=== Section Start ===

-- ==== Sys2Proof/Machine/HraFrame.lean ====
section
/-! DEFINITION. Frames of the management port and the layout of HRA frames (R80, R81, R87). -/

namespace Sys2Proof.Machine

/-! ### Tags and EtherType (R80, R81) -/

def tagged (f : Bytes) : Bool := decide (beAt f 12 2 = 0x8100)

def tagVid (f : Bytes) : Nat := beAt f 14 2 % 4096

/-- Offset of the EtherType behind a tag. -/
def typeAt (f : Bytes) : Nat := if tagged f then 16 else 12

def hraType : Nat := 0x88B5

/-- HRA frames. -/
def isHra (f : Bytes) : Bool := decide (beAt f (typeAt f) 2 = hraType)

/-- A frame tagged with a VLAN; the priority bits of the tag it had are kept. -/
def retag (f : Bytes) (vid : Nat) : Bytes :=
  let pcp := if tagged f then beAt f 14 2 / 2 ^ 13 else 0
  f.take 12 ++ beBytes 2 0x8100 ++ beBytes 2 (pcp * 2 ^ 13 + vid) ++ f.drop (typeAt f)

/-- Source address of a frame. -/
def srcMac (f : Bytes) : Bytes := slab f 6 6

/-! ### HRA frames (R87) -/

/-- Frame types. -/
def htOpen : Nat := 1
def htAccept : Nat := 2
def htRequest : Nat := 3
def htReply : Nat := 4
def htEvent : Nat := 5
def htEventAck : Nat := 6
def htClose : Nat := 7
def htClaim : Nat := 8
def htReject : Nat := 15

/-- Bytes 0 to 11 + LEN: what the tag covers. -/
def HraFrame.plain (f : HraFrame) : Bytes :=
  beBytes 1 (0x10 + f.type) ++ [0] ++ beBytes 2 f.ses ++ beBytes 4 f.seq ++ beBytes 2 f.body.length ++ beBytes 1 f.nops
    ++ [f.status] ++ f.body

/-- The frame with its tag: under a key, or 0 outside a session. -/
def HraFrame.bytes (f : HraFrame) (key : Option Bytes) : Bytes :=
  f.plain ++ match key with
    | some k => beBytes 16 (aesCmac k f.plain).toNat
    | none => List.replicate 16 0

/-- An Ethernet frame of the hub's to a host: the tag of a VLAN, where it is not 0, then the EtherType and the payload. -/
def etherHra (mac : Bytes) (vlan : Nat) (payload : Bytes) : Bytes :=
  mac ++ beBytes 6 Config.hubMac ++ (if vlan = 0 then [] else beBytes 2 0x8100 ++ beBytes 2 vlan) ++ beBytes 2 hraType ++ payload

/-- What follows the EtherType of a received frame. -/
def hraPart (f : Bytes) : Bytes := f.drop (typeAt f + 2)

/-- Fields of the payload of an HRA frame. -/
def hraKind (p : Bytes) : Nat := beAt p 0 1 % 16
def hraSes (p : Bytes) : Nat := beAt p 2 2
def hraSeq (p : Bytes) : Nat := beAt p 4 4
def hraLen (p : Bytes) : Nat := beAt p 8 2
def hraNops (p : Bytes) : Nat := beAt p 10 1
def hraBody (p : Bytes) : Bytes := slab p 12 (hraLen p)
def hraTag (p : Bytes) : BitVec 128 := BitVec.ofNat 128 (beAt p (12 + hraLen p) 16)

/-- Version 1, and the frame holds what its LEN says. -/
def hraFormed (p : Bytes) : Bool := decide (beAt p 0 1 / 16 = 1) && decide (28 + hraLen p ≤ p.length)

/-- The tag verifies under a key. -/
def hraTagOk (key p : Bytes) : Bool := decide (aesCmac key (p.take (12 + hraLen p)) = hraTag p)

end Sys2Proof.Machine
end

=== Section End ===
=== Section Start ===

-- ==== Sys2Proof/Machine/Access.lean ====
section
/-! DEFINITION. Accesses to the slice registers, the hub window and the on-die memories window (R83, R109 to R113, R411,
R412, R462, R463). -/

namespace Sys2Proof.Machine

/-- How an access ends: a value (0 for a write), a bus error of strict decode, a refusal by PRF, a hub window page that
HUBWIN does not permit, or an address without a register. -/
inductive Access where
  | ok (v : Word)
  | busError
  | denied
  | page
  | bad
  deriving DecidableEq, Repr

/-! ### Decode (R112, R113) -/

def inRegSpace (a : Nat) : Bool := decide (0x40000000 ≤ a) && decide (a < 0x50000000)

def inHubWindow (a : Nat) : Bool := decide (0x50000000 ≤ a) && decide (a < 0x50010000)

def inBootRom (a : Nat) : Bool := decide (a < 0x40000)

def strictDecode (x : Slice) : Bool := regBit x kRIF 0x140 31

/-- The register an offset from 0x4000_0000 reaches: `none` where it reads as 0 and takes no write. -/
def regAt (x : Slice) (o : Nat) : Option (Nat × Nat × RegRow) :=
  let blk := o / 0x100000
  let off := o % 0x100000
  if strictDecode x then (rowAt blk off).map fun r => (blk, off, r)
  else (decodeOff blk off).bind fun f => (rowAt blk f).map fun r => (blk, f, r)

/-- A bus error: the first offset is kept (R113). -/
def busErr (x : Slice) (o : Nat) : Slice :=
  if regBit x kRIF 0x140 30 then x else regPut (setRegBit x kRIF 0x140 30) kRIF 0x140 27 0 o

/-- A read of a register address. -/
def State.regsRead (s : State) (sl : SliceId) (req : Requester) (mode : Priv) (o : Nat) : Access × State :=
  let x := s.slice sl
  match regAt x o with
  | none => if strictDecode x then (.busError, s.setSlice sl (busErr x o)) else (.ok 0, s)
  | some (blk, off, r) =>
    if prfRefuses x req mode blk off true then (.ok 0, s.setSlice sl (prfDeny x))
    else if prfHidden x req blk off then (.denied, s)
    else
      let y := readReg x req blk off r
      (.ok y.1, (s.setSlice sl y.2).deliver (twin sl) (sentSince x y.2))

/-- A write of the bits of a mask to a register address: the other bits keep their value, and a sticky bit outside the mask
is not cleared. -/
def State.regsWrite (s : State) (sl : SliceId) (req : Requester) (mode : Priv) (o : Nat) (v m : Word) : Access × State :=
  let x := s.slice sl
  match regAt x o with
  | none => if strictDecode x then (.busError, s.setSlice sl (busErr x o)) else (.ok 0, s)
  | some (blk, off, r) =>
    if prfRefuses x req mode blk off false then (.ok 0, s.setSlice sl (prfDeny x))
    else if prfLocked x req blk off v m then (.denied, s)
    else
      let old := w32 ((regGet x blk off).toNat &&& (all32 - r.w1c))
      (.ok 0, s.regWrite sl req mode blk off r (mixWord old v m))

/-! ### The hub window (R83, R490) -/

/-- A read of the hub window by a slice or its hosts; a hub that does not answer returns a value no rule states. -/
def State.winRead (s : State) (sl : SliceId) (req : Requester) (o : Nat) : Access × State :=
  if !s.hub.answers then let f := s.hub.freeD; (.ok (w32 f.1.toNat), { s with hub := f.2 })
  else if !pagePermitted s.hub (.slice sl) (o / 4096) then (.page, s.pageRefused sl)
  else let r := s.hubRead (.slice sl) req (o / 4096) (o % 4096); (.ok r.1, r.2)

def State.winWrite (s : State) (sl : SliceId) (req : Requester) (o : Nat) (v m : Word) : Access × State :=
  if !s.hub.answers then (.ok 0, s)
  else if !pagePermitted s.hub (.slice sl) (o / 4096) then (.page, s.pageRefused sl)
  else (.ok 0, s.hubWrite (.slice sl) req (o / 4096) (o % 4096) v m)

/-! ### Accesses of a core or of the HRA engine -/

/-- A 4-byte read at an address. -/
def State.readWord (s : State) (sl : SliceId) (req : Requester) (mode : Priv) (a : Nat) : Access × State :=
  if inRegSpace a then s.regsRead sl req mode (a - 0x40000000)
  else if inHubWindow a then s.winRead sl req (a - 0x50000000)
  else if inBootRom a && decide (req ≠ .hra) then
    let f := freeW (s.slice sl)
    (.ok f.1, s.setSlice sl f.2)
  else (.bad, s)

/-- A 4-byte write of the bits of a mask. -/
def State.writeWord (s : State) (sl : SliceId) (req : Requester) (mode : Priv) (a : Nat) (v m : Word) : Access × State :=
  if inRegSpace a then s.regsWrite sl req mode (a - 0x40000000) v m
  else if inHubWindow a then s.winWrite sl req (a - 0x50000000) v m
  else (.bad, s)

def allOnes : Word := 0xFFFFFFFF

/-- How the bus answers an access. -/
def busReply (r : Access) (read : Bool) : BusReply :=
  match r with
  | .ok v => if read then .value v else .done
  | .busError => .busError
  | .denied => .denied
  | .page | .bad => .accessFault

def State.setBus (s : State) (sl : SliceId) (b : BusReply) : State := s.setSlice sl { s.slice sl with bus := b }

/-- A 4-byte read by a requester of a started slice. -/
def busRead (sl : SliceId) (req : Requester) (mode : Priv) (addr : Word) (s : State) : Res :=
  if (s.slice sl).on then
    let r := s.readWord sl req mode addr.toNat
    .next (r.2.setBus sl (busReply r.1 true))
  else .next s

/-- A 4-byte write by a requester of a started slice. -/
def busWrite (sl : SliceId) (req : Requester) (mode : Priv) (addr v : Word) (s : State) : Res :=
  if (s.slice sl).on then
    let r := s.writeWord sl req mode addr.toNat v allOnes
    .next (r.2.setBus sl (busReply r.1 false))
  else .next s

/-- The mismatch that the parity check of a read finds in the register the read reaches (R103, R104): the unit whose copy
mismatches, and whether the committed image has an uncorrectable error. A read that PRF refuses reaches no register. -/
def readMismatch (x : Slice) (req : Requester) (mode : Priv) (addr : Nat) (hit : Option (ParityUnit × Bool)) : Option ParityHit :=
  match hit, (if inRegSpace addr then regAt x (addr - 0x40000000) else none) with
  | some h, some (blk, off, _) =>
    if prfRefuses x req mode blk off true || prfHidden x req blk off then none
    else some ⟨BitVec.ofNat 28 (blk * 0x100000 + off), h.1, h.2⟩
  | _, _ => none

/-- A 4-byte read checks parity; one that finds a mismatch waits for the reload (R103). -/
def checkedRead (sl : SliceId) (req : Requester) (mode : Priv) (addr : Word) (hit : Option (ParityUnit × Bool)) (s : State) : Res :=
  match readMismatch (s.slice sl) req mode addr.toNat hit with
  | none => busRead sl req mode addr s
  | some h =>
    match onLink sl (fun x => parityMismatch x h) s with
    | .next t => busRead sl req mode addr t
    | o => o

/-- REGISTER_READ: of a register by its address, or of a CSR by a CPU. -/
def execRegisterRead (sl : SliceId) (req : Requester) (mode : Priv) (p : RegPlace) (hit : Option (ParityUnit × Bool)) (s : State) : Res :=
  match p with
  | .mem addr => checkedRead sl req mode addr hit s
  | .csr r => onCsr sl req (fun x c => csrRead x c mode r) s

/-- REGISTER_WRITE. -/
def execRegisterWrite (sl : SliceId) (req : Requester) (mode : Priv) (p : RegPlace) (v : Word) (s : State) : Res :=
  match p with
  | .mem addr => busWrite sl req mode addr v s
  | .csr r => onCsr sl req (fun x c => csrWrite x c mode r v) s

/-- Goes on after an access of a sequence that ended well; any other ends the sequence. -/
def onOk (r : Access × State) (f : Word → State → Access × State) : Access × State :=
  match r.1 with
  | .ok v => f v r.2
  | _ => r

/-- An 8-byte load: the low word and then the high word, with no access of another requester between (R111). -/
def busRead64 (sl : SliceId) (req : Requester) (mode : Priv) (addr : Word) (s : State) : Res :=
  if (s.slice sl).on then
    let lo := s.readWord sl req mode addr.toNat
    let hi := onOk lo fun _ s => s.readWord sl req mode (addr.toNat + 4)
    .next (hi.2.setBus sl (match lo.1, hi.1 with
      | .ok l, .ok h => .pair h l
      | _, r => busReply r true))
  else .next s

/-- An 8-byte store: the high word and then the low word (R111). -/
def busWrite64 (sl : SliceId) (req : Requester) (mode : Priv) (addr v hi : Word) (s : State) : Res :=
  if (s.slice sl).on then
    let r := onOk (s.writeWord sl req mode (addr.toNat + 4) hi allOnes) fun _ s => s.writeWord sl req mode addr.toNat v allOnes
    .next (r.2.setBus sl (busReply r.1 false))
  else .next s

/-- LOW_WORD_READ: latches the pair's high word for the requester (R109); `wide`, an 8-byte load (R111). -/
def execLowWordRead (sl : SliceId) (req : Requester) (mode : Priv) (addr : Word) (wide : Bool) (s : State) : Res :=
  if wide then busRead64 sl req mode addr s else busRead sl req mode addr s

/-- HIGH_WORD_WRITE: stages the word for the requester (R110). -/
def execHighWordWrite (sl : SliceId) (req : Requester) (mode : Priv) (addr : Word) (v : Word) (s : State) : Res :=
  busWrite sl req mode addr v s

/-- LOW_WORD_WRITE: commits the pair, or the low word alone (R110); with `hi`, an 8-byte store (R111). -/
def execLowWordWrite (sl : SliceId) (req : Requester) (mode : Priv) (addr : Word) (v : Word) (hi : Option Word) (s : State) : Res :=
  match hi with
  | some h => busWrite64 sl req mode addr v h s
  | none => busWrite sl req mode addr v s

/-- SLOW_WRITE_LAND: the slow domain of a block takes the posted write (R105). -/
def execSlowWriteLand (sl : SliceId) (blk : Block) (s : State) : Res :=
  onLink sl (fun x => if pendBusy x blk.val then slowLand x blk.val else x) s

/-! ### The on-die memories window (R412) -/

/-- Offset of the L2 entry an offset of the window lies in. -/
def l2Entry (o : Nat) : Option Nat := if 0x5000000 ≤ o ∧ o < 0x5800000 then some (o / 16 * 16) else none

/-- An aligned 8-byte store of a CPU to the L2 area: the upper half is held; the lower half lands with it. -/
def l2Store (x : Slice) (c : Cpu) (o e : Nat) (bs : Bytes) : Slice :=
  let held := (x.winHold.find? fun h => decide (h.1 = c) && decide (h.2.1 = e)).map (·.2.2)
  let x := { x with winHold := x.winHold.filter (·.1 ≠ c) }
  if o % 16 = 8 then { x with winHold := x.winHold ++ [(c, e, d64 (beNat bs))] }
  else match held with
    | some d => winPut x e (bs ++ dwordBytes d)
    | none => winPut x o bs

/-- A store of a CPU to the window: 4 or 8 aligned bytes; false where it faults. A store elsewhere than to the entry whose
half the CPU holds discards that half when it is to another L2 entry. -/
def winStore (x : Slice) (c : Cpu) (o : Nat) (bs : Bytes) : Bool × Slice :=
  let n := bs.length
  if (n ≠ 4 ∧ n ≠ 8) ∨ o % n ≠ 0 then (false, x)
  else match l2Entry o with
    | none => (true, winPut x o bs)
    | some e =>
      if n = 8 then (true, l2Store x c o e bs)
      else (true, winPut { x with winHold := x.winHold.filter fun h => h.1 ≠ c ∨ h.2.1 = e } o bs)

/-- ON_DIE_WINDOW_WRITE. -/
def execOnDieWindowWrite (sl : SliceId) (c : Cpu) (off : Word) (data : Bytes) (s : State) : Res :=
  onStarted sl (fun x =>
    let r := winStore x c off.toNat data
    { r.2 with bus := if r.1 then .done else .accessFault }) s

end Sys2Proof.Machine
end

=== Section End ===

Beginning with the line holding "-- ==== Sys2Proof/Machine/HraFrame.lean" and ending with the line holding "def typeAt (f", write out the stretch of material above exactly; add no further lines.

**Response below**
-- ==== Sys2Proof/Machine/HraFrame.lean ====
section
/-! DEFINITION. Frames of the management port and the layout of HRA frames (R80, R81, R87). -/

namespace Sys2Proof.Machine

/-! ### Tags and EtherType (R80, R81) -/

def tagged (f : Bytes) : Bool := decide (beAt f 12 2 = 0x8100)

def tagVid (f : Bytes) : Nat := beAt f 14 2 % 4096

/-- Offset of the EtherType behind a tag. -/
def typeAt (f : Bytes) : Nat := if tagged f then 16 else 12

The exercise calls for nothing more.